● **Records provided**:

-- ==== Sys2Proof/Laws/Operands.lean ====
section
/-! SUPPORT. The enumerated fields of requests: a code names a value exactly when it is the value's own code. -/

namespace Sys2Proof.Machine

theorem Mode.ofCode_eq_some (n : Nat) (m : Mode) : Mode.ofCode n = some m ↔ n = m.code := by
  unfold Mode.ofCode
  split <;> cases m <;> simp_all [Mode.code]

theorem Policy.ofCode_eq_some (n : Nat) (p : Policy) : Policy.ofCode n = some p ↔ n = p.code := by
  unfold Policy.ofCode
  split <;> cases p <;> simp_all [Policy.code]

theorem TriggerSource.ofCode_eq_some (n : Nat) (t : TriggerSource) : TriggerSource.ofCode n = some t ↔ n = t.code := by
  unfold TriggerSource.ofCode
  split <;> cases t <;> simp_all [TriggerSource.code]

theorem ComparatorMode.ofCode_eq_some (n : Nat) (c : ComparatorMode) : ComparatorMode.ofCode n = some c ↔ n = c.code := by
  unfold ComparatorMode.ofCode
  split <;> cases c <;> simp_all [ComparatorMode.code]

theorem AttnMode.ofCode_eq_some (n : Nat) (a : AttnMode) : AttnMode.ofCode n = some a ↔ n = a.code := by
  unfold AttnMode.ofCode
  split <;> cases a <;> simp_all [AttnMode.code]

theorem Polarity.ofCode_eq_some (n : Nat) (p : Polarity) : Polarity.ofCode n = some p ↔ n = p.code := by
  unfold Polarity.ofCode
  split <;> cases p <;> simp_all [Polarity.code]

theorem bandOfCode_eq_some (n : Nat) (b : Fin 8) : bandOfCode n = some b ↔ n = b.val := by
  unfold bandOfCode
  split
  · simp only [Option.some.injEq, Fin.ext_iff]
  · exact ⟨(fun h => nomatch h), fun h => by omega⟩

/-- The codes that name no value are those above the last. -/
theorem ofCode_eq_none (n : Nat) :
    (Mode.ofCode n = none ↔ 4 < n) ∧ (Policy.ofCode n = none ↔ 2 < n) ∧ (TriggerSource.ofCode n = none ↔ 3 < n) ∧
    (ComparatorMode.ofCode n = none ↔ 3 < n) ∧ (AttnMode.ofCode n = none ↔ 1 < n) ∧ (Polarity.ofCode n = none ↔ 1 < n) ∧
    (PixelFormat.ofCode n = none ↔ 2 < n) ∧ (bandOfCode n = none ↔ 7 < n) := by
  refine ⟨?_, ?_, ?_, ?_, ?_, ?_, ?_, by unfold bandOfCode; split <;> simp <;> omega⟩ <;> rcases n with _ | _ | _ | _ | _ | n <;>
    simp [Mode.ofCode, Policy.ofCode, TriggerSource.ofCode, ComparatorMode.ofCode, AttnMode.ofCode, Polarity.ofCode,
      PixelFormat.ofCode]

end Sys2Proof.Machine
end

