theorem upheld_noticeListsBounded : Upheld State.noticeListsBounded where
  congr := by
    intro s t hs h
    obtain ⟨hnotice, hreplies, -⟩ := State.notices_congr h
    unfold State.noticeListsBounded
    rw [hnotice, hreplies]
    exact hs
  raise := fun _ _ hs => hs
  record := by
    intro s r ⟨hrecords, hwaits, hreplies⟩
    refine ⟨?_, by rw [State.joinRecord_waits, State.joinRecord_ended]; exact hwaits,
      by rw [State.joinRecord_replies]; exact hreplies⟩
    rw [(Notified.record r hrecords).records, List.length_drop]
    omega
  push := fun r hroom ⟨hrecords, hwaits, _⟩ => ⟨hrecords, hwaits, by
    rw [State.pushReply_replies, List.length_append, List.length_singleton]
    omega⟩
  pop := fun {s} ⟨hrecords, hwaits, hreplies⟩ => ⟨hrecords, hwaits, by
    rw [State.popReply_replies, List.length_tail]
    omega⟩
  waits := fun ws es hlength ⟨hrecords, hwaits, hreplies⟩ => ⟨hrecords, hlength.trans hwaits, hreplies⟩
  waitUpdate := by
    intro s f hs
    have hrecords := hs.1
    have hreplies := hs.2.2
    unfold waitUpdateBody
    dsimp only
    split
    · exact hs
    · split
      · exact hs
      next hroom =>
        have hcapacity : Config.waitCapacity = 4 := rfl
        refine ⟨hrecords, ?_, hreplies⟩
        change (s.notice.waits ++ [_]).length + s.notice.ended.length ≤ 4
        rw [List.length_append, List.length_singleton]
        omega
  setNotices := by
    intro s f hs
    unfold setNoticesBody
    dsimp only
    split <;> exact hs
  fetchNotices := fun {s} f ⟨hrecords, hwaits, hreplies⟩ => by
    refine ⟨?_, hwaits, hreplies⟩
    change (s.notice.records.drop 8).length ≤ 16
    rw [List.length_drop]
    omega
  pulseEnd := fun _ hs => hs
  softReset := fun {s} _ => ⟨Nat.zero_le _, Nat.zero_le _, Nat.zero_le _⟩
  reset := by
    intro s h
    obtain ⟨hnotice, hreplies, -⟩ := State.notices_congr h
    unfold State.noticeListsBounded
    rw [hnotice, hreplies]
    exact ⟨Nat.zero_le _, Nat.zero_le _, Nat.zero_le _⟩

/-! ### The pending queue -/

theorem State.length_recover_le {s : State} (aborted : List Slot) (h : s.sched.queue.length ≤ 8) :
    (s.recover aborted).sched.queue.length ≤ 8 := by
  have hcapacity : Config.queueCapacity = 8 := rfl
  rw [State.recover]
  split
  · dsimp only
    rw [List.length_append, List.length_take]
    omega
  · exact h

theorem CoreStep.queueBounded {s u : State} {c : Instr} (h : CoreStep s c u) (hs : s.sched.queue.length ≤ 8) :
    u.sched.queue.length ≤ 8 := by
  have hcapacity : Config.queueCapacity = 8 := rfl
  cases h with
  | powerOnReset => exact Nat.zero_le _
  | resetPart => exact Nat.zero_le _
  | queued e _ hroom | queuedRising e _ hroom =>
    change (s.sched.queue ++ [e]).length ≤ 8
    rw [List.length_append, List.length_singleton]
    omega
  | cancel gone =>
    rw [State.settlePass_sched]
    exact (List.length_filter_le _ _).trans hs
  | stopAll =>
    rw [State.settlePass_sched]
    exact Nat.zero_le _
  | lost =>
    rw [State.supplyLoss_sched]
    exact State.length_recover_le _ (by rw [State.aborted_sched]; exact hs)
  | frameStart | passed | waits =>
    rw [State.settlePass_sched]
    exact hs
  | refused | admitted =>
    rw [State.settlePass_sched]
    exact (List.length_eraseIdx_le _ _).trans hs
  | frameEnd =>
    rw [State.installHeld_sched, State.frameAdvanced_sched]
    exact hs
  | _ => exact hs

theorem queueBounded_of_exec {c : Instr} {s t : State} (hs : s.sched.queue.length ≤ 8) (ht : exec c s = .next t) :
    t.sched.queue.length ≤ 8 :=
  exec_keeps (fun u => u.sched.queue.length ≤ 8) (fun _ => Iff.rfl) (fun _ _ _ => CoreStep.queueBounded) hs ht

/-! ### The receiving side -/

/-- The framing state is within its bounds, and the frames held fit the receive buffer. -/
def State.receiptBounded (s : State) : Prop := s.link.framing.sound ∧ s.link.reserved ≤ 16384

theorem Framing.sound_softReset (fr : Framing) : fr.softReset.sound := by
  cases fr <;> trivial

namespace State.receiptBounded

variable {s t : State}

theorem congr (hs : s.receiptBounded) (h : t.receipt = s.receipt) : t.receiptBounded := by
  obtain ⟨hframing, hframes, -⟩ := (State.receipt_eq_iff s t).1 h
  rw [State.receiptBounded, MessageLink.reserved, hframing, hframes]
  exact hs

theorem released (hs : s.receiptBounded) : s.released.receiptBounded := ⟨hs.1, s.reserved_released_le.trans hs.2⟩

theorem of_takeRequest {accepts : Byte → Bool} {body : Frame → State → Answer} (hbody : KeepsReceipt body)
    (hs : s.receiptBounded) (ht : takeRequest accepts body s = .next t) : t.receiptBounded := by
  rcases takeRequest_cases accepts body s with ⟨f, -, -, htaken⟩ | hidle
  · cases htaken.symm.trans ht
    exact hs.released.congr ((answerFrame_receipt _ _).trans (hbody f _))
  · cases hidle.symm.trans ht
    exact hs

theorem of_fixedRequest {kind : Byte} {n : Nat} {body : Frame → State → Answer} (hbody : KeepsReceipt body)
    (hs : s.receiptBounded) (ht : request kind (fixedLength n body) s = .next t) : t.receiptBounded :=
  of_takeRequest (hbody.fixedLength n) hs ht

/-- A new framing state that reserves no more. -/
theorem setFraming {fr : Framing} (hs : s.receiptBounded) (hfr : fr.sound) (hle : fr.reserved ≤ s.link.framing.reserved) :
    (s.setFraming fr).receiptBounded := ⟨hfr, (Nat.add_le_add_left hle _).trans hs.2⟩

theorem receiptReply (hs : s.receiptBounded) (r : Reply) : (s.receiptReply r).receiptBounded :=
  hs.congr (State.receipt_receiptReply r s)

theorem resetPart (hs : s.receiptBounded) (ht : execResetPart s = .next t) : t.receiptBounded := by
  rcases takeRequest_cases _ _ s with ⟨f, -, -, htaken⟩ | hidle
  · cases htaken.symm.trans ht
    refine congr ?_ (answerFrame_receipt _ _)
    rw [fixedLength]
    split
    · refine ⟨?_, (State.softReset_reserved _).trans_le (Nat.zero_le _)⟩
      exact Framing.sound_softReset (List.foldl State.freeSlotSilently s.released s.released.frame.active).link.framing
    · exact hs.released
  · cases hidle.symm.trans ht
    exact hs

theorem transactionPrefix (hs : s.receiptBounded) {b : Byte} (ht : execTransactionPrefix b s = .next t) :
    t.receiptBounded := by
  unfold execTransactionPrefix at ht
  split at ht <;> cases ht
  · split
    · exact hs.setFraming (fr := .header []) (Nat.zero_le _) (Nat.zero_le _)
    · split
      · exact hs.setFraming (fr := .read 0 false) trivial (Nat.zero_le _)
      · exact hs.setFraming (fr := .ignore) trivial (Nat.zero_le _)
  · exact hs

theorem badSync (hs : s.receiptBounded) {b : Byte} (ht : execBadSync b s = .next t) : t.receiptBounded := by
  unfold execBadSync at ht
  split at ht
  · split at ht <;> cases ht
    · exact hs
    · exact (hs.setFraming (fr := .discard) trivial (Nat.zero_le _)).receiptReply _
  · cases ht
    exact hs

/-- A header of a frame to be reserved has the room it asks for. -/
theorem takeHeader (hs : s.receiptBounded) (hnone : s.link.framing.reserved = 0) (kind : Byte) (tag : Tag) {n : Nat}
    (hn : n ≤ 65535) : (s.takeHeader kind tag n).receiptBounded := by
  have hmax : Config.maxPayload = 4112 := rfl
  have hheld : s.link.reserved = (s.link.frames.map Frame.reserved).sum := by
    rw [MessageLink.reserved, hnone, Nat.add_zero]
  unfold State.takeHeader
  split
  next hlong => exact (hs.setFraming (fr := .skip n) ⟨by omega, hn⟩ (Nat.zero_le _)).receiptReply _
  next hshort =>
    split
    next =>
      split
      next => exact (hs.setFraming (fr := .header []) (Nat.zero_le _) (Nat.zero_le _)).receiptReply _
      next hpos => exact (hs.setFraming (fr := .skip n) ⟨by omega, hn⟩ (Nat.zero_le _)).receiptReply _
    next hroom =>
      have hfree : s.link.reserved + (6 + n) ≤ 16384 := by
        have hroom' : 6 + n ≤ 16384 - s.link.reserved := Nat.not_lt.1 hroom
        omega
      split
      next hzero =>
        refine ⟨Nat.zero_le _, ?_⟩
        have hsum : ((s.link.frames ++ [({ kind := kind, tag := tag, payload := [] } : Frame)]).map Frame.reserved).sum +
            Framing.reserved (.header []) = s.link.reserved + 6 := by
          rw [hheld]
          simp [Frame.reserved, Framing.reserved, Config.requestHeaderBytes]
        exact hsum.trans_le (by omega)
      next hpos =>
        refine ⟨⟨Nat.pos_of_ne_zero hpos, by omega⟩, ?_⟩
        have hsum : (s.link.frames.map Frame.reserved).sum + Framing.reserved (.payload kind tag n []) =
            s.link.reserved + (6 + n) := by
          rw [hheld]
          simp [Framing.reserved, Config.requestHeaderBytes]
        exact hsum.trans_le hfree

theorem headerTaken (hs : s.receiptBounded) {b : Byte} (ht : execHeaderTaken b s = .next t) : t.receiptBounded := by
  unfold execHeaderTaken at ht
  split at ht <;> cases ht
  next n0 hf =>
    refine hs.takeHeader (by rw [hf]; rfl) _ _ ?_
    have hlo := n0.isLt
    have hhi := b.isLt
    omega
  next => exact hs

● **What you are asked to do**: Wherever a line in the data above holds "hfree", copy that line.

● **Answer area**:
      have hfree : s.link.reserved + (6 + n) ≤ 16384 := by
        exact hsum.trans_le hfree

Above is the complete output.